PROBLEM DESCRIPTION: Where a line of the entries holds the string "portUp", copy that line.

EXTRACTED MATERIAL below:

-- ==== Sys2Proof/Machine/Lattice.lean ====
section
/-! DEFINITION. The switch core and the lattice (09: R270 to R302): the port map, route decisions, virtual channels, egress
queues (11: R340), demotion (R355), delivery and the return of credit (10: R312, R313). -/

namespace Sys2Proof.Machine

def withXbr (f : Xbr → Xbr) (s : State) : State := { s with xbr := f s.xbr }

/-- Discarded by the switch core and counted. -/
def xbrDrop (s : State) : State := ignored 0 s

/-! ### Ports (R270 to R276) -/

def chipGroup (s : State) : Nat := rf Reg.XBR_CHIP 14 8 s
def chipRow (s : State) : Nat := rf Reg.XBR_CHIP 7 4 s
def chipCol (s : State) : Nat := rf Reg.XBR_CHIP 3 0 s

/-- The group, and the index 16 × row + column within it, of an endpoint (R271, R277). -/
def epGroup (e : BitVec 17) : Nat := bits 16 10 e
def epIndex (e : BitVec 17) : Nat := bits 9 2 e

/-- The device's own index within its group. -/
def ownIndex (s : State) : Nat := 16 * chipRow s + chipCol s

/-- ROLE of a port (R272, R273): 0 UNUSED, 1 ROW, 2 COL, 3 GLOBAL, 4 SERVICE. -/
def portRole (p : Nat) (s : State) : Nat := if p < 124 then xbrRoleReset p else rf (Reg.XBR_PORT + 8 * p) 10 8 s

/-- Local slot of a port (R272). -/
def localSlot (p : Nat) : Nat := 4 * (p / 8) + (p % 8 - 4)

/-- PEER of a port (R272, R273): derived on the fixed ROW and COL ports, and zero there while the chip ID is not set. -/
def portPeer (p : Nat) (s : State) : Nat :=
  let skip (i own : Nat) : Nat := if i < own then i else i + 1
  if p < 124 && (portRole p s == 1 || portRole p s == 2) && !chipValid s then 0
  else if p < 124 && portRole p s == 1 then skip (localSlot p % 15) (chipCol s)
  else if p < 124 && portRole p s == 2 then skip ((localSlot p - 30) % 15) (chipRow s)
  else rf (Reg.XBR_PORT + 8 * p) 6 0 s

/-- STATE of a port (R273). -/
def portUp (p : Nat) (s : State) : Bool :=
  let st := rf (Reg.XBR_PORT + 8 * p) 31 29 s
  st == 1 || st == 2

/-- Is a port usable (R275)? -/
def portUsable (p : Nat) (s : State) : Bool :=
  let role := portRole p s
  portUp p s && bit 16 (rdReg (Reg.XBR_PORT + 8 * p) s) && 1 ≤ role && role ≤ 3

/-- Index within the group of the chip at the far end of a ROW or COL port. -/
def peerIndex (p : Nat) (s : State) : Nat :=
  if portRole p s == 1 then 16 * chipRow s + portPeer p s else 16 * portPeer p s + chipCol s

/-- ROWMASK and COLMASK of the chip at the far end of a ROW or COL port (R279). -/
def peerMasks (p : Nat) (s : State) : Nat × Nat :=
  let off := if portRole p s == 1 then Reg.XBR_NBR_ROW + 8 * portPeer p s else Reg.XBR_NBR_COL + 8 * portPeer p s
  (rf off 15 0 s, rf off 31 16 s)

End of EXTRACTED MATERIAL.

WRITTEN SOLUTION:
def portUp (p : Nat) (s : State) : Bool :=
  portUp p s && bit 16 (rdReg (Reg.XBR_PORT + 8 * p) s) && 1 ≤ role && role ≤ 3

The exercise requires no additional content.